Following Jesus also means stepping into community, just as Matthew immediately joined the band of disciples. Do not try to walk this path alone. Find a small group, a mentor, or a fellow believer who can remind you of the call when you feel like sitting back down. And remember that your story, like Matthew’s, is not over when you rise. The man who left the tax booth went on to write the very Gospel we are reading, becoming an apostle and a witness whose words have brought millions into the kingdom. Your past does not disqualify you; it equips you. The grace that saved you will now use you to reach others who are still sitting in their own booths of shame or compromise. Look around your workplace, your neighborhood, your family gatherings. Who is the overlooked person everyone else has written off? Jesus is calling you to see them with his eyes and extend the same invitation you have received.

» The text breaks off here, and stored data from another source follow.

-- ==== Sys2Proof/Machine/Link.lean ====
section
/-! DEFINITION. The scale-up links (R306 to R309): the header and the bytes of a message, link flits, the lanes with their credits, the
replay buffer, and the port that a stream uses. -/

namespace Sys2Proof.Machine

def State.port (s : State) (p : Nat) : Port := fgetD s.hub.ports p {}
def State.setPort (s : State) (p : Nat) (x : Port) : State := s.modHub fun h => { h with ports := fset h.ports p x }

/-! ### Messages (R307) -/

/-- KIND of a message (R300). -/
def LinkBody.kind : LinkBody → Nat
  | .op x => PeerOp.flitKind x
  | .resp _ => 4

/-- TAG as a flit or a link message of an operation carries it (R300, R307): for an RPUT the window index. -/
def PeerOp.tagField (op : PeerOp) (tag : Nat) : Nat := match op with
  | .rput i _ => i
  | _ => tag
def LinkBody.tagField (b : LinkBody) (tag : Nat) : Nat := match b with
  | .op x => PeerOp.tagField x tag
  | .resp _ => tag

/-- The bytes of a payload word (R42). -/
def pwordData : PWord → List Byte
  | .data w => natBytes 8 w.toNat
  | .cap v _ => natBytes 16 v.toNat

/-- The data bytes of an answer. -/
def respBytes : RemoteResp → List Byte
  | .ok d _ => d
  | _ => []

/-- The data bytes of a request: what it writes or compares. -/
def opPayload : PeerOp → List Byte
  | .msg ws _ => ws.flatMap pwordData
  | .rput _ w => pwordData w
  | .write d _ | .cellStore d _ | .spoiled d _ | .pump d => d
  | .amo _ n v _ => natBytes n v.toNat
  | .cas n e v => natBytes n e.toNat ++ natBytes n v.toNat
  | .join w _ _ | .lwait w _ | .barm w | .barb w | .barAuto w => natBytes 8 w.toNat
  | .answer _ r => respBytes r
  | .read _ | .vread _ | .barr => []

def LinkBody.bytes : LinkBody → List Byte
  | .op x => opPayload x
  | .resp r => respBytes r

/-- The link header above OPND (R307), in units of 2^44. -/
def linkFields (ddev kind dcore score tag sdev ctx : Nat) : Nat :=
  ctx % 2 ^ 16 + sdev % 2 ^ 12 * 2 ^ 20 + tag % 2 ^ 6 * 2 ^ 32 + score % 2 ^ 12 * 2 ^ 38 + dcore % 2 ^ 12 * 2 ^ 50 +
    (kind % 8 + 8) * 2 ^ 62 + ddev % 2 ^ 12 * 2 ^ 72

/-- A payload rounded up to 16 bytes (R306). -/
def padded (bs : List Byte) : List Byte := bs ++ List.replicate ((16 - bs.length % 16) % 16) 0

/-- The address that OPND is made of: for an RPUT its handler tag, for which TAG has no room. -/
def LinkMsg.operand (m : LinkMsg) : Nat := match m.body with
  | .op (.rput ..) => m.tag
  | _ => m.addr.toNat

/-- A message as a link carries it: its header, then its payload. -/
def LinkMsg.bytes (devid : Nat) (m : LinkMsg) : List Byte :=
  natBytes 16 (linkFields m.dev m.body.kind m.dcore m.score (m.body.tagField m.tag) devid m.ctx * 2 ^ 44 +
    Config.opnd m.body.kind m.operand m.body.bytes.length % 2 ^ 44) ++ padded m.body.bytes

/-! ### Lanes (R308) -/

/-- The request lane of a stream, and the lane of its answers. -/
def requestLane (core tag : Nat) : Nat := (core ^^^ tag) % 32
def answerLane (core tag : Nat) : Nat := requestLane core tag + 32

/-- The flit slots of a port's far end, and its lanes, each of which has a slot of its own. -/
def portSlots : Nat := 16384
def portLanes : Nat := 64

/-- The lane may claim one more slot: its own, or one of those that no lane has reserved. -/
def Port.canClaim (p : Port) (lane : Nat) : Bool :=
  fgetD p.used lane 0 = 0 || (p.used.map fun (_, n) => n - 1).sum < portSlots - portLanes

def Port.claim (p : Port) (lane : Nat) : Port := { p with used := fset p.used lane (fgetD p.used lane 0 + 1) }

/-- The far end returns slots of a lane. -/
def Port.credit (p : Port) (lane n : Nat) : Port := { p with used := fset p.used lane (fgetD p.used lane 0 - n) }

/-- A message of a lane has been taken here: its slot is to be returned. -/
def Port.free (p : Port) (lane : Nat) : Port := { p with freed := fset p.freed lane (fgetD p.freed lane 0 + 1) }

/-! ### Link flits (R306) -/

/-- The messages of a queue that go into a flit, at most `n` in `room` bytes, in the order of each lane; then those that stay. -/
def chooseMsgs (devid : Nat) : Nat → Nat → List Nat → Port → List LinkMsg → List LinkMsg × List LinkMsg × Port
  | _, _, _, p, [] => ([], [], p)
  | room, n, blocked, p, m :: ms =>
    let size := (m.bytes devid).length
    if 0 < n && size ≤ room && !(blocked.contains m.lane) && p.canClaim m.lane then
      let (out, left, p) := chooseMsgs devid (room - size) (n - 1) blocked (p.claim m.lane) ms
      (m :: out, left, p)
    else
      let (out, left, p) := chooseMsgs devid room n (m.lane :: blocked) p ms
      (out, m :: left, p)

/-- The bytes of a link flit: LSEQ, LACK, NMSG, CRED (a lane and its count of slots), the messages, and the CRC. -/
def linkBytes (lseq lack n lane slots : Nat) (msgs : List Byte) : List Byte :=
  let body := natBytes 2 lseq ++ natBytes 2 lack ++ natBytes 1 n ++ natBytes 1 lane ++ natBytes 2 slots ++ msgs ++
    List.replicate (240 - msgs.length) 0
  body ++ natBytes 8 (crc64 body)

/-- A port sends a flit, if it has something to send or `force` asks for an acknowledgement, and room in its replay buffer of 64. Before
it has received a flit its LACK is that of the number before the first, 0xFFFF (DESIGN CHOICE, log entry 109). -/
def sendFlit (s : State) (port : Nat) (force : Bool) : Option State :=
  let p := s.port port
  if p.down || 64 ≤ p.replay.length then none else
  let (out, left, p) := chooseMsgs s.hub.devid 240 4 [] p p.queue
  if out.isEmpty && !force then none else
  let (lane, n) := (p.freed.find? fun (_, n) => n ≠ 0).getD (0, 0)
  let n := min n 65535
  let flit : LinkFlit :=
    { lseq := p.lseq, msgs := out,
      bytes := linkBytes p.lseq ((p.expected + 65535) % 65536) out.length lane n (out.flatMap (·.bytes s.hub.devid)) }
  let p : Port := { p with lseq := (p.lseq + 1) % 65536, queue := left, replay := p.replay ++ [flit],
                           freed := if n = 0 then p.freed else fset p.freed lane (fgetD p.freed lane 0 - n) }
  some ((s.setPort port p).emit (.linkFlit port flit))

/-- A port sends what it can. -/
def drainPort (port : Nat) : Nat → State → State
  | 0, s => s
  | fuel + 1, s => match sendFlit s port false with
    | some t => drainPort port fuel t
    | none => s

/-! ### Ports (R309) -/

/-- The usable ports of a device's route mask. -/
def usablePorts (s : State) (dev : Nat) : List Nat :=
  (List.range 18).filter fun p => bitAt (fgetD s.hub.routes dev 0) p && !((s.port p).down)

/-- The core that names a message's stream: the one that made the request. -/
def LinkMsg.asker (m : LinkMsg) : Nat := if m.lane < 32 then m.score else m.dcore

/-- The port on which earlier messages of the stream are not yet acknowledged. -/
def boundPort (s : State) (m : LinkMsg) : Option Nat :=
  let same := fun (x : LinkMsg) => x.dev == m.dev && x.asker == m.asker && x.tag == m.tag && x.lane == m.lane
  (List.range 18).find? fun n =>
    let p := s.port n
    !p.down && (p.queue ++ p.replay.flatMap (·.msgs)).any same

/-- The port of a stream: the hash chooses among the usable ones, but a stream moves only once what it has sent is acknowledged. -/
def portOf (s : State) (m : LinkMsg) : Option Nat :=
  match boundPort s m with
  | some p => some p
  | none =>
    let ps := usablePorts s m.dev
    ps[Config.portHash m.dev m.asker m.tag % ps.length]?

/-- A message goes out by its stream's port; `none` without a usable one. -/
def sendLink (s : State) (m : LinkMsg) : Option State :=
  (portOf s m).map fun p => drainPort p 4 (s.setPort p { s.port p with queue := (s.port p).queue ++ [m] })

/-- An answer to a peer's request goes back on its lane of answers; without a usable port it is lost, and the peer's own limit ends the
request (R309). -/
def replyPeer (s : State) (b : Back) (r : RemoteResp) : State :=
  (sendLink s { dev := b.dev, dcore := b.core, score := b.mine, tag := b.tag, ctx := b.ctx, lane := answerLane b.core b.tag, addr := 0,
                body := .resp r }).getD s

end Sys2Proof.Machine
end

This is the wonder of the gospel we celebrate together: the King of kings does not recruit from the religious elite or the morally impressive. He calls tax collectors and turns them into saints. He calls addicts and makes them sober. He calls the anxious and gives them peace that passes understanding. He calls the proud and teaches them humility. Every time we hear Follow me and choose to rise, we participate in the same resurrection power that raised Jesus from the dead and that will one day raise us to eternal life. So today, in this very moment, listen for that voice again. It is not distant or theoretical; it is personal and present. Jesus is passing by your booth, looking straight at you with eyes full of mercy, and speaking the words that have the power to change your eternity: Follow me.
Rise up, church. Leave the old ledger behind. Step into the adventure of discipleship where every ordinary day becomes an opportunity to walk with the Savior who saw you, loved you, and called you by name. The same Jesus who called Matthew is calling you, and the same grace that lifted him to his feet is more than able to lift you. May we respond with the same wholehearted obedience, following him not just in word but in the daily choices that shape our lives, until the day we stand before him and hear, Well done, good and faithful servant. Amen.